Au nord du district de Kutch (Gujarat), en bordure du grand désert blanc, se trouve le village de Khavda qui a donné son nom à une céramique bien spécifique, dont les origines remonteraient à la civilisation millénaire de la vallée de l’Indus. Si l’art de la poterie de cette région a survécu depuis l’âge de bronze, elle a du mal à trouver sa place dans le monde moderne.
L’atelier familial d’Abdul Bhai se trouve au bout d’un chemin de campagne cabossé, qu’on a bien du mal à trouver la première fois que l’on s’y rend. Cette famille de kumbhars (potiers) originaire du Sindh (Pakistan actuel) pratique ce métier depuis des générations.
À notre arrivée, Rahima Ben, l’épouse d’Abdul, est en train de peaufiner la décoration d’une assiette en ajoutant des pointillés blancs à l’aide d’une brindille de bambou. Elle lève la tête et me reconnaît, c’est la seconde fois que je rencontre cette sympathique femme artisan. Entre ces deux visites, mon agence de voyage a organisé plusieurs rencontres avec ces kumbhars ; c’est notre manière de soutenir cet art qui pourrait bien disparaître dans quelques décennies.
Et ce serait une perte importante au niveau artistique, car la céramique de Khavda est unique. Elle est reconnaissable à sa teinte brun-rougeâtre et ses motifs noirs ponctués de pointillés blancs.
Cette poterie trouverait son origine dans la vallée de l’Indus. En 1968, quand le site archéologique de Dholavira*, à une heure de Khavda, a été découvert, des céramiques présentant des similitudes avec celles de Khavda ont été mises au jour. On y retrouve notamment les dessins noirs sur fond rouge. L’art de la céramique avait une place de choix à Dholavira, plus d’une centaine de tours de potiers y ont été retrouvés.
*Dholavira est une ville dite harappéenne ou de civilisation de la vallée de l’Indus. C’est l’un des très rares établissements urbains bien préservés d’Asie du Sud datant du 3e au milieu du 2e millénaire avant notre ère. C’est le sixième plus grand site sur les 1 000 sites harappéens découverts jusqu’à présent.
La céramique de Khavda a, au fil du temps, adoptée son propre style, influencée par diverses traditions artistiques.

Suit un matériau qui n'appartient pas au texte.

/-- The event-ring registers whose write discards the ring (R402). -/
inductive RingReg where
  | evbase | evlog
  deriving DecidableEq, Repr

/-- The registers a plain register write reaches: no behaviour of their own (R394, R395). Fields of a partition entry are
named by their byte offset in the entry; a queue's by its offset in the queue's registers;
`bar` is the base-address register of a partition's function (R408). -/
inductive PlainReg where
  | fwAddr
  | fwSize
  | partField (part off : Nat)
  | monBase (part m : Nat)
  | monLimit (part m : Nat)
  | queueField (q off : Nat)
  | unlisted (part off : Nat)
  | bar (part : Nat)
  deriving DecidableEq, Repr

/-- Where a soft error strikes (R420, R421). -/
inductive ErrTarget where
  | word (key : Nat)
  | line (key : Nat)
  | reg (a : Agent) (lane pos : Nat)
  | uni (a : Agent) (lane n : Nat)
  | copy (die line kid word : Nat)
  | l1 (core line kid word : Nat)
  | tlb (core root va : Nat) (cluster : Bool)
  | loopBuf (a : Agent) (lane pc : Nat)
  deriving DecidableEq, Repr

/-- What a debugger claims (R369). -/
inductive Claim where
  | breakpoints (on : Bool)
  | address (on : Bool) (pc : BitVec 64)
  deriving DecidableEq, Repr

La fabrication de la poterie Khavda se fait à partir de matériaux trouvés localement. L’argile appelée « Rann ki Mitti » (terre glaise du Rann) est récupérée près d’un lac autour du village, puis façonnée sur un tour de potier et laissée à sécher.

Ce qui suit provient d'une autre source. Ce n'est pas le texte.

-- ==== Sys2Proof/Machine/Look.lean ====
section
/-! DEFINITION. What an instruction may read of the sluice, the flume and the walks at one moment between its issue and its completion:
the state of a port or a pattern (spec/13_sluice_ports_and_patterns.md R265-R267, R279), a context's counter
(spec/14_flume_copy_engine.md R297), a value of a walk (spec/16_walk_engine.md R326). -/

namespace Sys2Proof.Machine

/-! ### Ports and patterns -/

/-- The fields of a pattern entry (R265). -/
def patPorts (e : BitVec 128) : BitVec 32 := e.extractLsb' 0 32
def patPrio (e : BitVec 128) : Nat := (e.extractLsb' 32 4).toNat
def patMaxi (e : BitVec 128) : Nat := (e.extractLsb' 36 4).toNat
def patEn (e : BitVec 128) : Bool := e.getLsbD 40
def patPc (e : BitVec 128) : DWord := e.extractLsb' 64 64
/-- Port numbers of an entry, increasing. -/
def patPortList (e : BitVec 128) : List Nat := (List.range 32).filter fun i => (patPorts e).getLsbD i
def Wheel.freeHandler (w : Wheel) : Bool := w.handler && w.inst.isNone
/-- A pattern is satisfiable (R267). -/
def Mill.satisfiable (m : Mill) (n : Nat) : Bool :=
  match m.pats[n]? with
  | none => false
  | some p =>
    patEn p.entry && (patPortList p.entry).all (fun i => match m.ports[i]? with
      | some q => !q.fifo.isEmpty
      | none => false) &&
    decide (p.live < patMaxi p.entry + 1) && m.wheels.any Wheel.freeHandler
def natOfBool (b : Bool) : Nat := if b then 1 else 0
/-- The port word of `portst` (R279). -/
def Port.word (p : Port) : Nat :=
  p.drops.toNat * 2 ^ 32 + natOfBool p.sticky * 2 ^ 11 + natOfBool p.gang * 2 ^ 10 + natOfBool p.count * 2 ^ 9 +
    (p.depth - 1) * 2 ^ 5 + p.fifo.length
/-- The pattern word of `portst.pat`. -/
def Mill.patWord (m : Mill) (n : Nat) : Nat :=
  match m.pats[n]? with
  | some p =>
    (patPorts p.entry).toNat * 2 ^ 32 + patMaxi p.entry * 2 ^ 20 + patPrio p.entry * 2 ^ 16 + p.age * 2 ^ 7 +
      natOfBool (m.satisfiable n) * 2 ^ 6 + natOfBool (patEn p.entry) * 2 ^ 5 + p.live
  | none => 0

/-! ### Counters and walks -/

/-- The counter of a context (R242). -/
def Mill.timelineOf (m : Mill) (c : Nat) : Nat :=
  if c = 0 then m.flume.timeline else match m.ctxs[c - 1]? with
    | some x => x.timeline
    | none => 0
def Mill.ctx (m : Mill) (c : Nat) : WalkCtx := m.ctxs.getD c WalkCtx.start
/-- The walk that `wstat` shows: the one on the context, else the last that ended (R326). -/
def WalkCtx.shown (x : WalkCtx) : Option Walk :=
  match x.walks.find? Walk.live with
  | some w => some w
  | none => x.walks.find? fun w => w.st == .ended || w.st == .halted
def WalkState.code : WalkState → Nat
  | .queued => 1
  | .running => 2
  | .cancelling => 3
  | .ended => 4
  | .halted => 5
/-- The value of a selector. Selector 5 without a next pair shows the last, and i = j = 0 for a tile whose list entry has not been read (DEDUCED,
log 34). -/
def Walk.stat (w : Walk) (sel : Nat) : Nat :=
  match sel with
  | 0 => w.waitA
  | 1 => w.waitB
  | 2 => w.waitC
  | 3 => w.waitTok
  | 4 => w.acks
  | 5 =>
    let (t, k) := w.pairOf (min w.next (w.total - 1))
    let (i, j) := (w.tile? t).getD (0, 0)
    i % 2 ^ 16 * 2 ^ 32 + j % 2 ^ 16 * 2 ^ 16 + k
  | _ =>
    w.num % 2 ^ 32 + w.st.code * 2 ^ 32 + min 255 ((w.aslots ++ w.bslots).filter (·.st == .needed)).length * 2 ^ 40 +
      min 255 (w.cslots.filter (·.st == .done)).length * 2 ^ 48

/-! ### Reading -/

/-- The value as it stands. -/
def State.lookVal (s : State) (a : Agent) (k : Look) : Nat :=
  match a.mill.bind s.mill?, k with
  | none, _ => 0
  | some m, .port n _ => match m.ports[n]? with
    | some p => p.word
    | none => 0
  | some m, .pattern n => m.patWord n
  | some m, .counter c => m.timelineOf c
  | some m, .walk c sel => match (m.ctx c).shown with
    | some w => w.stat sel
    | none => 0
/-- `.clr` clears the port's DROPS and STICKY as it reads (R279). -/
def State.lookClear (s : State) (a : Agent) (k : Look) : State :=
  match k, a.mill with
  | .port n (some _), some uid => s.modMill uid fun m =>
      { m with ports := modAt m.ports n fun p => { p with drops := 0, sticky := false } }
  | _, _ => s
/-- The instruction with the value in its pair. -/
def LongOp.seen (o : LongOp) (v : Nat) : LongOp :=
  { o with look := none, writes := (o.writes.map Prod.fst).zip [BitVec.ofNat 32 v, BitVec.ofNat 32 (v / 2 ^ 32)] }
/-- A lane's instruction in flight reads now what it is to read. -/
def State.lookNow (s : State) (a : Agent) (lane : Nat) (o : LongOp) (k : Look) : State :=
  (s.lookClear a k).modThread a lane fun t =>
    { t with long := t.long.map fun q => if q.id == o.id then q.seen (s.lookVal a k) else q }
/-- The lanes before this one in which the same instruction has yet to clear the same port do so first (R279). -/
def State.lookBefore (s : State) (a : Agent) (lane : Nat) (k : Look) : State :=
  (List.range lane).foldl (fun s l => match (s.thread a l).long.find? (fun q => q.look == some k) with
    | some q => s.lookNow a l q k
    | none => s) s
/-- What an instruction in flight reads before it completes. -/
def State.lookAll (s : State) (a : Agent) (lane : Nat) (o : LongOp) : State :=
  match o.look with
  | none => s
  | some (.port n (some g)) => (s.lookBefore a lane (.port n (some g))).lookNow a lane o (.port n (some g))
  | some k => s.lookNow a lane o k

end Sys2Proof.Machine
end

Avant d’être mises dans un four chauffé au bois et à la bouse de vache, les récipients sont plongés dans un mélange d’eau et de « géru » (poudre d’ocre) qui donne à la poterie Khavda sa signature rouge.
Une fois la couleur sèche, les ustensiles sont agrémentés de motifs noirs et blanc créés à partir de pigments naturels. Ce sont les femmes qui peignent les objets, elles ne sont normalement pas autorisées à modeler les objets sur un tour, travail qui est l’apanage des hommes seulement.
Les motifs peints sur la poterie Khavda sont généralement de type abstraits et géométriques. On peut y observer des animaux (vaches, poissons), des motifs floraux et des personnages stylisés.
Les objets créés sont divers : assiettes, plateaux, cruches, verres, boites divers, lampes et même gramophone pour amplifier le son d’un téléphone portable !
Faute de successeurs pour perpétuer la poterie de Khavda, cet art millénaire risque de se perdre.
Quelques initiatives ont été prises notamment par Khamir, un trust de Kutch créé en 2005 pour la promotion de l’artisanat traditionnel et des pratiques culturelles associées. Cette plateforme a lancé des programmes qui ont amené de nombreux artisans potiers de Kutch à venir expérimenter de nouvelles techniques et à créer des gammes de produits innovantes.
Espérons que cela redonne un second souffle à la poterie Khavda.